Educational psychologists have studied cognition, instruction, learning, motivation, individual differences, and the measurement of human abilities, to name just a few areas that relate to education and schooling. Of all these, perhaps the study of learning is the most closely associated with education. Different theories of learning have had different impacts on education and have supported different practices.

· Behavioral views of learning.

The behavioral approach to learning developed out of work by Skinner, whose research in operant conditioning showed that voluntary behavior can be altered by changes in the antecedents of the behavior, the consequences, or both. Early work focused on consequences and demonstrated that consequences following an action may serve as reinforcement or punishment. Skinner's theories have been used extensively in education, by applying principles of reinforcement and punishment to change behaviors, often called applied behavior analysis. For much of the 1960s Skinner's ideas and those of behaviorists who followed him shaped teaching in regular and special education, training in the military, coaching, and many other aspects of education. Principles of reinforcement continue to be important for all teachers, particularly in classroom management and in decisions about grades and incentives for learning.

In the 1970s and 1980s a number of educational psychologists turned their attention from research on learning to research on teaching. Their findings shaped educational policy and practice during those years and since. Much of the research that focused on effective teaching during that time period pointed toward a model of teaching that is related to improved student learning called direct instruction or explicit teaching.

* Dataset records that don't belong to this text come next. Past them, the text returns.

-- ==== Sys2Proof/Laws/Flags.lean ====
section
/-! SUPPORT. What the register operations do: each says it once, for the register written and for every other. -/
namespace Sys2Proof.Machine

/-- A field inside a 64-bit register. -/
def Fld.ok (f : Fld) : Prop := f.lo ≤ f.hi ∧ f.hi < 64

theorem rd_lt (s : State) (a : Nat) : s.rd a < 2 ^ 64 := (sget regReset s.regs a).isLt

@[simp] theorem rd_wr_same (s : State) (a v : Nat) : (s.wr a v).rd a = v % 2 ^ 64 := by
  simp [State.rd, State.wr]

theorem rd_wr_ne (s : State) {a b : Nat} (v : Nat) (h : b ≠ a) : (s.wr a v).rd b = s.rd b := by
  simp [State.rd, State.wr, sget_sset_ne _ _ _ h]

theorem rd_setFld_ne (s : State) {a b : Nat} (f : Fld) (v : Nat) (h : b ≠ a) : (s.setFld a f v).rd b = s.rd b := rd_wr_ne s _ h

theorem rd_setFld_same (s : State) (a : Nat) (f : Fld) (v : Nat) (h : f.ok) :
    (s.setFld a f v).rd a = putBits (s.rd a) f.hi f.lo v := by
  unfold State.setFld; rw [rd_wr_same, Nat.mod_eq_of_lt (putBits_lt _ _ _ _ h.1 h.2 (rd_lt s a))]

/-- The field written. -/
theorem fld_setFld_same (s : State) (a : Nat) (f : Fld) (v : Nat) (h : f.ok) :
    (s.setFld a f v).fld a f = v % 2 ^ (f.hi + 1 - f.lo) := by
  unfold State.fld; rw [rd_setFld_same s a f v h, bits_putBits_same _ _ _ _ h.1]

/-- Another field of the same register. -/
theorem fld_setFld_other (s : State) (a : Nat) (f g : Fld) (v : Nat) (h : f.ok) (hd : g.hi < f.lo ∨ f.hi < g.lo) :
    (s.setFld a f v).fld a g = s.fld a g := by
  unfold State.fld; rw [rd_setFld_same s a f v h, bits_putBits_ne _ _ _ _ _ _ h.1 hd]

/-- A field of another register. -/
theorem fld_setFld_ne (s : State) {a b : Nat} (f g : Fld) (v : Nat) (h : b ≠ a) : (s.setFld a f v).fld b g = s.fld b g := by
  unfold State.fld; rw [rd_setFld_ne s f v h]

theorem fld_wr_ne (s : State) {a b : Nat} (g : Fld) (v : Nat) (h : b ≠ a) : (s.wr a v).fld b g = s.fld b g := by
  unfold State.fld; rw [rd_wr_ne s v h]

theorem fld_wr_same (s : State) (a : Nat) (g : Fld) (v : Nat) : (s.wr a v).fld a g = bits (v % 2 ^ 64) g.hi g.lo := by
  unfold State.fld; rw [rd_wr_same]

/-- A sticky bit set reads as set, and its event count is one more (R9). -/
theorem sticky_set (s : State) (e ev : Nat) (f : Fld) (h : f.ok) (hne : e ≠ ev) : (s.sticky e f ev).fld e f = 1 := by
  unfold State.sticky State.addFld
  rw [fld_setFld_ne _ _ _ _ hne, fld_setFld_same _ _ _ _ h]
  exact Nat.one_mod_two_pow_eq_one.mpr (by have := h.1; omega)

theorem sticky_count (s : State) (e ev : Nat) (f : Fld) (hne : ev ≠ e) :
    (s.sticky e f ev).fld ev ⟨31, 0⟩ = (s.fld ev ⟨31, 0⟩ + 1) % 2 ^ 32 := by
  unfold State.sticky State.addFld
  rw [fld_setFld_same _ _ _ _ (by simp [Fld.ok]), fld_setFld_ne _ _ _ _ hne]
  rfl

/-- Every register but the two is unchanged. -/
theorem rd_sticky_ne (s : State) {e ev b : Nat} (f : Fld) (h1 : b ≠ e) (h2 : b ≠ ev) : (s.sticky e f ev).rd b = s.rd b := by
  unfold State.sticky State.addFld
  rw [rd_setFld_ne _ _ _ h2, rd_setFld_ne _ _ _ h1]

end Sys2Proof.Machine
end

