-- ==== Sys2Proof/Laws/State.lean ====
section
/-! SUPPORT. One lemma per field per update of the state: an update changes its own field alone. -/
namespace Sys2Proof.Machine

@[simp] theorem wr_pending (s : State) (a v : Nat) : (s.wr a v).pending = s.pending := rfl
@[simp] theorem wr_free (s : State) (a v : Nat) : (s.wr a v).free = s.free := rfl
@[simp] theorem wr_zt (s : State) (a v : Nat) : (s.wr a v).zt = s.zt := rfl
@[simp] theorem wr_mem (s : State) (a v : Nat) : (s.wr a v).mem = s.mem := rfl
@[simp] theorem wr_ue (s : State) (a v : Nat) : (s.wr a v).ue = s.ue := rfl
@[simp] theorem wr_fuses (s : State) (a v : Nat) : (s.wr a v).fuses = s.fuses := rfl
@[simp] theorem wr_spares (s : State) (a v : Nat) : (s.wr a v).spares = s.spares := rfl
@[simp] theorem wr_parts (s : State) (a v : Nat) : (s.wr a v).parts = s.parts := rfl
@[simp] theorem wr_tiles (s : State) (a v : Nat) : (s.wr a v).tiles = s.tiles := rfl
@[simp] theorem wr_queues (s : State) (a v : Nat) : (s.wr a v).queues = s.queues := rfl
@[simp] theorem wr_hubs (s : State) (a v : Nat) : (s.wr a v).hubs = s.hubs := rfl
@[simp] theorem wr_win (s : State) (a v : Nat) : (s.wr a v).win = s.win := rfl
@[simp] theorem wr_hubStart (s : State) (a v : Nat) : (s.wr a v).hubStart = s.hubStart := rfl
@[simp] theorem wr_msiFired (s : State) (a v : Nat) : (s.wr a v).msiFired = s.msiFired := rfl
@[simp] theorem wr_link (s : State) (a v : Nat) : (s.wr a v).link = s.link := rfl
@[simp] theorem wr_sigNet (s : State) (a v : Nat) : (s.wr a v).sigNet = s.sigNet := rfl
@[simp] theorem wr_sync (s : State) (a v : Nat) : (s.wr a v).sync = s.sync := rfl
@[simp] theorem wr_launchNo (s : State) (a v : Nat) : (s.wr a v).launchNo = s.launchNo := rfl
@[simp] theorem wr_regionCycle (s : State) (a v : Nat) : (s.wr a v).regionCycle = s.regionCycle := rfl
@[simp] theorem wr_hbSeq (s : State) (a v : Nat) : (s.wr a v).hbSeq = s.hbSeq := rfl
@[simp] theorem wr_tally (s : State) (a v : Nat) : (s.wr a v).tally = s.tally := rfl
@[simp] theorem wr_haloNet (s : State) (a v : Nat) : (s.wr a v).haloNet = s.haloNet := rfl
@[simp] theorem wr_anvils (s : State) (a v : Nat) : (s.wr a v).anvils = s.anvils := rfl
@[simp] theorem wr_forwards (s : State) (a v : Nat) : (s.wr a v).forwards = s.forwards := rfl
@[simp] theorem wr_power (s : State) (a v : Nat) : (s.wr a v).power = s.power := rfl
@[simp] theorem wr_welkin (s : State) (a v : Nat) : (s.wr a v).welkin = s.welkin := rfl
@[simp] theorem wr_router (s : State) (a v : Nat) : (s.wr a v).router = s.router := rfl
@[simp] theorem wr_ports (s : State) (a v : Nat) : (s.wr a v).ports = s.ports := rfl
@[simp] theorem wr_ces (s : State) (a v : Nat) : (s.wr a v).ces = s.ces := rfl
@[simp] theorem wr_zenith (s : State) (a v : Nat) : (s.wr a v).zenith = s.zenith := rfl
@[simp] theorem wr_tests (s : State) (a v : Nat) : (s.wr a v).tests = s.tests := rfl
@[simp] theorem wr_pwr (s : State) (a v : Nat) : (s.wr a v).pwr = s.pwr := rfl
@[simp] theorem wr_start (s : State) (a v : Nat) : (s.wr a v).start = s.start := rfl
@[simp] theorem wr_sensors (s : State) (a v : Nat) : (s.wr a v).sensors = s.sensors := rfl
@[simp] theorem wr_waits (s : State) (a v : Nat) : (s.wr a v).waits = s.waits := rfl
@[simp] theorem wr_pch (s : State) (a v : Nat) : (s.wr a v).pch = s.pch := rfl
@[simp] theorem wr_lcCount (s : State) (a v : Nat) : (s.wr a v).lcCount = s.lcCount := rfl
@[simp] theorem wr_lcWin (s : State) (a v : Nat) : (s.wr a v).lcWin = s.lcWin := rfl
@[simp] theorem wr_hbPend (s : State) (a v : Nat) : (s.wr a v).hbPend = s.hbPend := rfl
@[simp] theorem wr_evPend (s : State) (a v : Nat) : (s.wr a v).evPend = s.evPend := rfl
@[simp] theorem wr_out (s : State) (a v : Nat) : (s.wr a v).out = s.out := rfl
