/-! ## Events -/

/-- The registers that an event posted on a die counts in (10 R235, 18 R427), with those of the wait for its slot. -/
def eventRegs (d n : Nat) : List Nat := [WK_LOG, WK_ERR, WK_ERR_EVENTS, QH_ERR d, QH_ERR_EVENTS d, QH_EV_DROPS d] ++ holdRegs n

theorem rd_logEntry_ne (s : State) {b : Nat} (code sev : Nat) (x : List Byte) (h : b ∉ [WK_LOG, WK_ERR, WK_ERR_EVENTS]) :
    (s.logEntry code sev x).rd b = s.rd b := by
  simp only [List.mem_cons, List.not_mem_nil, or_false, not_or] at h
  obtain ⟨hlog, herr, hev⟩ := h
  unfold State.logEntry
  dsimp only
  rw [apply_ite (State.rd · b), rd_sticky_ne _ _ herr hev, ite_self, rd_addFld_ne _ _ _ hlog]
  exact rd_of_regs rfl b

theorem rd_logFree_ne (s : State) {b : Nat} (code : Nat) (x : List Byte) (h : b ∉ [WK_LOG, WK_ERR, WK_ERR_EVENTS]) :
    (s.logFree code x).rd b = s.rd b := (rd_logEntry_ne _ code _ x h).trans (rd_of_regs rfl b)

theorem rd_dropEvent_ne (s : State) {b : Nat} (d : Nat) (h : b ∉ [QH_ERR d, QH_ERR_EVENTS d, QH_EV_DROPS d]) : (s.dropEvent d).rd b = s.rd b := by
  simp only [List.mem_cons, List.not_mem_nil, or_false, not_or] at h
  obtain ⟨herr, hev, hdrops⟩ := h
  rw [State.dropEvent, rd_addFld_ne _ _ _ hdrops, rd_sticky_ne _ _ herr hev]

@[simp] theorem noteCounts_regs (s : State) (d q : Nat) : (s.noteCounts d q).regs = s.regs := by
  unfold State.noteCounts
  split <;> rfl

@[simp] theorem advanceProd_regs (s : State) (d q k : Nat) : (s.advanceProd d q k).regs = s.regs := by
  unfold State.advanceProd
  dsimp only
  rw [apply_ite State.regs, sendSig_regs, setQueue_regs, noteCounts_regs, ite_self]

@[simp] theorem writeBytes_regs (s : State) (a : Nat) (b : List Byte) : (s.writeBytes a b).regs = s.regs := by
  obtain ⟨m, h⟩ := writeBytes_other s a b
  rw [h]

@[simp] theorem pushEntry_regs (s : State) (d q : Nat) (b : List Byte) : (s.pushEntry d q b).regs = s.regs := by
  rw [State.pushEntry, advanceProd_regs, cleanUnits_regs, writeBytes_regs]

theorem rd_putEvent_ne (s : State) {b : Nat} (d q : Nat) (x : List Byte) (h : ∀ n, b ∉ holdRegs n) : (s.putEvent d q x).rd b = s.rd b := by
  unfold State.putEvent
  dsimp only
  split
  · exact rd_withEvPend s b _
  · split
    · rw [rd_withEvPend, rd_holdAccess_ne s _ _ _ (h _)]
    · exact rd_of_regs (pushEntry_regs s d q x) b

theorem rd_postEvent_ne (s : State) {b : Nat} (scope : Option Nat) (d kind source : Nat) (x : List Byte) (h : ∀ n, b ∉ eventRegs d n) :
    (s.postEvent scope d kind source x).rd b = s.rd b := by
  have hlog : b ∉ [WK_LOG, WK_ERR, WK_ERR_EVENTS] := fun m => h 0 (by simp only [eventRegs, List.mem_cons, List.mem_append] at m ⊢; tauto)
  have hdrop : b ∉ [QH_ERR d, QH_ERR_EVENTS d, QH_EV_DROPS d] := fun m => h 0 (by simp only [eventRegs, List.mem_cons, List.mem_append] at m ⊢; tauto)
  have hhold (n : Nat) : b ∉ holdRegs n := fun m => h n (List.mem_append_right _ m)
  unfold State.postEvent
  dsimp only
  rw [apply_ite (State.rd · b), rd_putEvent_ne _ _ _ _ hhold, rd_dropEvent_ne _ _ hdrop, ite_self, rd_logFree_ne _ _ _ hlog]

/-- The UC_ registers are none of them. -/
theorem uc_notMem_eventRegs {b : Nat} (d : Nat) (hlo : 0x20000080000 ≤ b) (hhi : b < 0x200000A0000) (n : Nat) : b ∉ eventRegs d n := by
  simp only [eventRegs, holdRegs, WK_LOG, WK_ERR, WK_ERR_EVENTS, QH_ERR, QH_ERR_EVENTS, QH_EV_DROPS, HB_HELD, HB_ERR, HB_ERR_EVENTS, PD_HELD, PD_ERR,
    PD_ERR_EVENTS, List.mem_append, List.mem_cons, List.not_mem_nil, or_false]
  omega

/-! ## Interrupts -/

theorem rd_sendMsi_ne (s : State) {b : Nat} (v : Nat) (h : b ≠ UC_MSI_SENT 0) : (s.sendMsi v).rd b = s.rd b := rd_wr_ne _ _ h
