-- ==== Sys2Proof/Word.lean ====
section
/-!
DEFINITION. The words of the ZB64: bytes and 32-bit register words (R9), nothing else.
-/

namespace Sys2Proof

/-- One byte, as packets, entries and payloads hold it (R9). -/
abbrev Byte := BitVec 8

/-- One register word of BAR0 or of the safety view (R97). -/
abbrev Word := BitVec 32

end Sys2Proof
end

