-- ==== Sys2Proof/Machine/ResetValues.lean ====
section
/-!
DEFINITION. The state right after a power-on reset, part by part (R71 and the reset values of the chapters).
Values the spec does not give are named in the assumption log (entries 1 and 2).
-/

namespace Sys2Proof

/-! ### Supervisor, fault log, memory counters -/

/-- The AON supervisor right after a power-on reset: nothing started, ACTIVE (R62, R70, R72, R83). -/
def aonReset : Aon :=
  { phase := .starting, ready := 0, resetCause := .powerOn, bootSlot := none, proof := false, fallback := false,
    stackId := 0, bootResult := 0, power := .active, transition := none,
    retained := 0, perstnLow := true, supplies := 0, lostPlls := [], refLost := false, wake := 0, wakeMask := 0, wakeFilter := 5,
    armedMask := 0, armedFilter := 5 }

/-- An empty fault log, as shipped (R39; log entry 2). -/
def faultLogReset : FaultLog := { entries := [], nextSeq := 1 }

/-- The counters of one region after a reset: none counted, last address none (R37). -/
def memCounterReset : MemCounter := { corrected := 0, uncorr := 0, lastAddr := 0xFFFFFF }

/-- The counters of R37 and R23 after a reset. -/
def memCountersReset : MemCounters :=
  { regions := Vector.replicate 12 memCounterReset, retired := 0, parity := Vector.replicate 16 0 }

/-! ### Host ports -/

/-- A ring after a reset of the HOST island: every register 0 (R95, R108). -/
def ringReset : Ring :=
  { baseLo := 0, baseHi := 0, dataLo := 0, dataHi := 0, ctrl := 0, active := false, stopping := false, held := false,
    dmaErr := false, cfgErr := 0, prod := 0, cons := 0, limit := 0, fetched := 0, intake := 0, txLost := [], lost := 0,
    dmaStop := false, lastMsg := none, gathered := false, share := 0, sharePend := none }

/-- A function's registers after a reset (R99, R101, R129, R130). -/
def fnReset : Fn :=
  { timeHi := 0, wbLo := 0, wbHi := 0, control := 0, dblDiscards := 0, dmaErrors := 0, evtLost := 0, evtLostNext := 0,
    irqCause := 0, irqSent := 0, irqMask := 0xFF, irqVector := 0,
    win := { mo := 0, timeout := 100, selected := false, locked := false, torn := false, deadline := 0 },
    rings := Vector.replicate 36 ringReset, msix := [], flr := false }

/-- The endpoint after a reset: virtual functions disabled (R71). -/
def hostReset : HostPort := { vfEnable := false, numVfs := 0, fns := Vector.replicate 64 fnReset }

/-- The safety port after a reset: 8 credits, mask 0 (R141). -/
def safetyReset : SafetyPort := { credits := 8, replies := [], irqCause := 0, irqMask := 0, crcErrs := 0, timeHi := 0, decoded := [] }

/-! ### Channels -/

/-- Transceiver settings with every default (R233). -/
def xcvrReset : Transceiver := { stbn := 0, settle := 40, fast := false, pwms := 3, pwml := 9, pwmo := 0 }

/-- A channel's settings after a reset: mode and formats 0, options off, no bit timing (R230, R233, R248). -/
def settingsReset : ChanSettings :=
  { mode := 0, formats := 1, options := 0, nominal := none, fdData := none, xlData := none, xcvr := xcvrReset }

/-- All channel counters 0. -/
def chanCountersReset : ChanCounters :=
  { txOk := 0, rxOk := 0, arbLost := 0, retx := 0, cancels := 0, tooLate := 0, pexCount := 0, fastLost := 0,
    bitErr := 0, stuffErr := 0, formErr := 0, crcErr := 0, ackErr := 0, esdLost := 0, tdcFail := 0, passives := 0,
    busOffs := 0, recovs := 0, errEvents := 0, alones := 0 }

/-- All queue counters 0. -/
def qstatReset : QStat :=
  { hwm := 0, packets := 0, rewinds := 0, overflow := 0, oversize := 0, noring := 0, ringfull := 0, eccCorr := 0,
    uncorr := 0, fcAsserts := 0 }

/-- A channel after a reset: DISABLED, recovery policy of R262 and R266 (R71). -/
def chanReset : Chan :=
  { state := .disabled, cur := settingsReset, next := none, mode := 0, nextMode := none, bus := .idle, wasTx := false, capture := 0, settling := none,
    settleWait := false, stop := none, held := none, wasBusOff := false, settleEnd := 0, latched := none, sof := 0, cellBad := false,
    cancelling := [], cancelled := false, bathCancel := false, rx := none, tec := 0, recErr := 0, ackRun := 0, alone := false,
    auto := true, freeze := 0, autoDelay := 0, aloneCount := 16, busOffAt := 0, recovStart := 0, progress := 0,
    stretch := false, counters := chanCountersReset, lastSof := 0, lastErrAt := 0, lastErr := .none,
    lastField := .sofArb, tdcvFd := none, tdcvXl := none,
    filters := { judged := 0, noMatch := 0, decisionMax := 0 }, chq := [], chqClaim := 0, chqStat := qstatReset }

/-- The filmstrip after a reset: empty, recording (R71). -/
def filmReset : Filmstrip := { records := [], frozen := false, delivered := 0, ignored := 0 }

/-- The number of pages of the payload pool: 114,688 cells in pages of 128 (R278, R279). -/
def poolPages : Nat := 896

/-- The payload pool after a reset: every page CTX0's, as its quota of R166 says (R279). -/
def poolReset : Pool := { pages := List.replicate poolPages (some 0), retired := [], suspect := [] }

/-- The filter store after a reset: empty (R71). -/
def filterReset : FilterStore := { entries := [], chains := [], pairs := [] }

/-! ### Queues -/

/-- Depths of a guest without a region: no queue (R336, R337). -/
def depthsNone : Depths := { places := 0, evt := 0, tx := 0, rx := 0 }

/-- Minimum depths (R337). -/
def depthsMin : Depths := { places := 2, evt := 8, tx := 0, rx := 0 }

/-- A context's queues with the depths `d`, all empty. -/
def ctxQueuesReset (d : Depths) : CtxQueues :=
  { region := 0, depths := d, pend := d, cmdq := [], rplq := [], evtq := [], rxq := [],
    cmdStat := qstatReset, rplStat := qstatReset, evtStat := qstatReset, txStat := qstatReset, rxStat := qstatReset }

/-- The fixed queues after a reset: empty; the FC pins follow nothing and are high (R71, R347). -/
def fixedReset : FixedQueues :=
  { rtq := Vector.replicate 4 [], rtqStat := Vector.replicate 4 qstatReset,
    lkqStat := Vector.replicate 2 qstatReset,
    spq := [], spqStat := qstatReset, sprqStat := qstatReset, msq := [], msqStat := qstatReset, msrqStat := qstatReset, fc := Vector.replicate 8 { qid := none, high := 0, low := 0, up := true } }

/-! ### Time base, triggers -/

/-- The time base after a reset: at 0, nominal rate, not aligned, PPS_OUT low (R71, R362, R385). -/
def timeReset : TimeBase :=
  { clk := 0, time := 0, frac := 0, rate := 0, baseRate := 0, slewEnd := none, aligned := false, lastPps := 0,
    lastStep := 0, armed := none,
    pps := { capture := false, event := false, outEn := false, width := 100, period := 1000000000, offset := 0 },
    ppsOut := false, ppsFall := 0, ppsLast := none }

/-- A trigger unit after a reset: off (R71, R384). -/
def triggerReset : Trigger :=
  { set := { source := 0, edge := 0, dest := 0, pin := 0, width := 0, instant := 0, period := 0, delay := 0 },
    edges := [], next := 0 }

/-! ### Admission -/

/-- A channel's monitor after a reset: E 1 in W 100,000 µs, nothing latched (R394, R429). -/
def monitorReset : Monitor :=
  { e := 1, w := 100000, stamps := [], causes := 0, causeAt := Vector.replicate 8 0, undeclared := 0, foreignViol := 0, ownViol := 0,
    overBudget := 0, misses := 0, lastMiss := 0, utilisation := 0 }

/-! ### Routing, check values, loads -/

/-- A lane after a reset. -/
def laneReset : Lane := { waiting := [], timedAt := none, held := [], ending := none, changed := [], passes := 0, timed := 0, maxWork := 0, last := 0 }

/-- Local inputs after a reset: no inversion, DEBOUNCE 3, no AIN, ROUND 1,000 µs (R451, R470). -/
def localIoReset : LocalIo :=
  { set := { invert := 0, ainEn := 0, round := 1000, debounce := Vector.replicate 32 3 },
    levels := 0, runs := Vector.replicate 32 0, ain := Vector.replicate 24 0, dinAt := 0, round := none }

/-- A check-value unit after a reset: free, running value 0 (R71). -/
def cvuReset : Cvu :=
  { params := none, owner := 0, enabled := false, stopping := false, stopBy := .ctx 0, held := none, reg := 0,
    checks := 0, mismatches := 0, appends := 0, fed := 0 }

/-- A load channel's policy after a reset (R530). -/
def policyReset : LoadPolicy :=
  { comp := false, safe := 0, depart := 0, prio := 0, safeDuty := 0, vnom := 13200, inrush := 80, extCap := 200,
    retries := 3, thermLimit := 2, backoff := 400, backoffMax := 6400, heal := 40000, thermWin := 240000, iMax := 0,
    iOpen := 0, vuv := 6000 }

/-- A load channel after a reset: UNBOUND and off (R71, R522). -/
def loadReset : Load :=
  { bind := none, policy := policyReset, pendBind := none, pendPolicy := none, state := .unbound, enabled := false,
    on := false, duty := 0, commander := .nobody, safe := false, forcer := .sp, snapOn := false, snapDuty := 0,
    retries := 3, backoffs := 0, latch := false, thermals := [], waitSince := 0, timerEnd := 0,
    granted := false, uvWindow := false, extUsed := 0, extFrom := [], faultEvent := false,
    reports := { fault := false, temp := false, open_ := false, uv := false, cur := none },
    overTicks := 0, openFound := false, lowVAt := none, pendReset := false, stopRetain := false,
    stopBy := .ctx 0, stopDue := false, held := none, parked := false, taken := 0, eff := 0, ball := false, periodAt := 0, faults := 0,
    thermCount := 0, opens := 0, uvRestarts := 0, retriesUsed := 0, latches := 0, extensions := 0, chainErr := 0,
    lastFault := 0 }

/-- A switch chain's profile after a reset: SWITCHES 0 (R528). -/
def profileReset : Profile :=
  { switches := 0, frameBits := 8, outputs := 1, div := 8, mode := 0, base := 0, expMask := 0, expValue := 0,
    outs := [] }

/-- A switch chain after a reset: stopped, SWCn_CSN high (R71). -/
def chainReset : SwChain :=
  { profile := profileReset, pend := none, busy := none, busyAt := 0, extra := false, invalid := List.replicate 8 0,
    lost := List.replicate 8 false }

/-- The load manager after a reset. -/
def loadMgrReset : LoadMgr :=
  { tick := 0, nextTick := 0, loads := Vector.replicate 96 loadReset, chains := Vector.replicate 8 chainReset, vf := 0, vbats := [],
    vfSettled := false, vbatsFrom := 0, lastState := List.replicate 96 0 }

/-! ### Links, stack, census -/

/-- A Talrax port after a reset: disabled until TIME starts its training (R71, R561, R562). -/
def linkReset : Link :=
  { state := .disabled, reason := 0, partner := none, wire := 0, maxDelay := 60, peerDelay := 60, offset := 0,
    crcErr := 0, replays := 0, retrains := 0, routedTx := 0, routedRx := 0, routedLost := 0, upSince := 0, seqTx := 0,
    seqRx := 0, unacked := [], queue := [], credits := 0, freed := 0, fresh := false, since := 0,
    stopBy := .ctx 0, held := none, wall := 0 }

/-- A place of the stack table not yet heard of (R542). -/
def deviceReset : Device :=
  { present := false, conflict := false, hopsA := 0xFF, hopsB := 0xFF, flags := 0, fwVer := 0, serial := 0, silent := 0,
    heardA := false, heardB := false }

/-- The stack after a reset (R542, R548). -/
def stackReset : Stack :=
  { devices := Vector.replicate 8 deviceReset, ring := false, seq := 0, upstream := none, good := 0, exchanged := 0,
    forwarded := [], roundAt := 0, returned := false, steps := [], partials := [] }

/-- A channel's census settings after a reset (R564). -/
def censusSetReset : CensusSet := { record_ := true, new := 0, lost := false, factor := 3, lostTime := 0 }

/-- The census after a reset: empty (R71). -/
def censusReset : Census :=
  { entries := [], sets := Vector.replicate 64 censusSetReset, fullDrops := 0, fullSent := false, judgedAt := 0 }

/-! ### Contexts -/

/-- Quotas of CTX0 at reset (R166). -/
def quotasCtx0 : Vector Nat 6 := ⟨#[16384, 114688, 65536, 32768, 32, 4096], rfl⟩

/-- A guest's settings after a reset: no map, no rights, no quota, absent (R157, R158, R166). -/
def guestReset : Ctx :=
  { state := .absent, keep := false, crit := 0, rights := 0, quotas := Vector.replicate 6 0, loadMask := 0,
    map := Vector.replicate 64 { channel := 0, right := 0 }, latent := [], armed := none, seq := 0, switched := none }

/-- CTX0: present, every right, criticality 3 (R165). -/
def ctx0Reset : Ctx :=
  { guestReset with state := .present, crit := 3, rights := 0x003F, quotas := quotasCtx0 }

/-- A contact-sheet bank that nobody holds (R184). -/
def bankReset : Bank := { holder := none, takes := 0, sheet := [], stamp := 0, release := 0, armed := none }

/-- The command engine after a reset: no pause, nothing taken (R42, R152). -/
def engineReset : Engine := { pause := none, activate := none, taken := [], late := [], lastGuest := 0, passed := Vector.replicate 64 0 }

end Sys2Proof
end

· Cognitive views of learning.

Behaviorists define learning as a change in behavior brought about by experience with little concern for the mental or internal aspects of learning. The cognitive view, in contrast, sees people as active learners who initiate experiences, seek out information to solve problems, and reorganize what they already know to achieve new insights. In fact, learning within this perspective is seen as "transforming significant understanding we already have, rather than simple acquisitions written on blank slates" (Greeno, Collins, and Resnick, p. 18). Much of the work on behavioral learning principles has been with animals in controlled laboratory settings. The goal is to identify a few general laws of learning that apply to all higher organisms (including humans, regardless of age, intelligence, or other individual differences). Cognitive psychologists, on the other hand, focus on individual and developmental differences in cognition; they have not sought general laws of learning. Cognitive views of learning are consistent with the educational theories of Bruner and Ausubel and with approaches that teach learning strategies, such as summarizing, organizing, planning, and note taking.

· Constructivist theories of learning.

Constructivist perspectives on learning and teaching are increasingly influential today. These views are grounded in the research of Piaget, Lev Vygotsky, the Gestalt psychologists, Fredric Bartlett, and Bruner as well as the Progressive educational philosophy of Dewey. There are constructivist approaches in science and mathematics education, in educational psychology and anthropology, and in computer-based education. Some constructivist views emphasize the shared, social construction of knowledge; others see social forces as less important.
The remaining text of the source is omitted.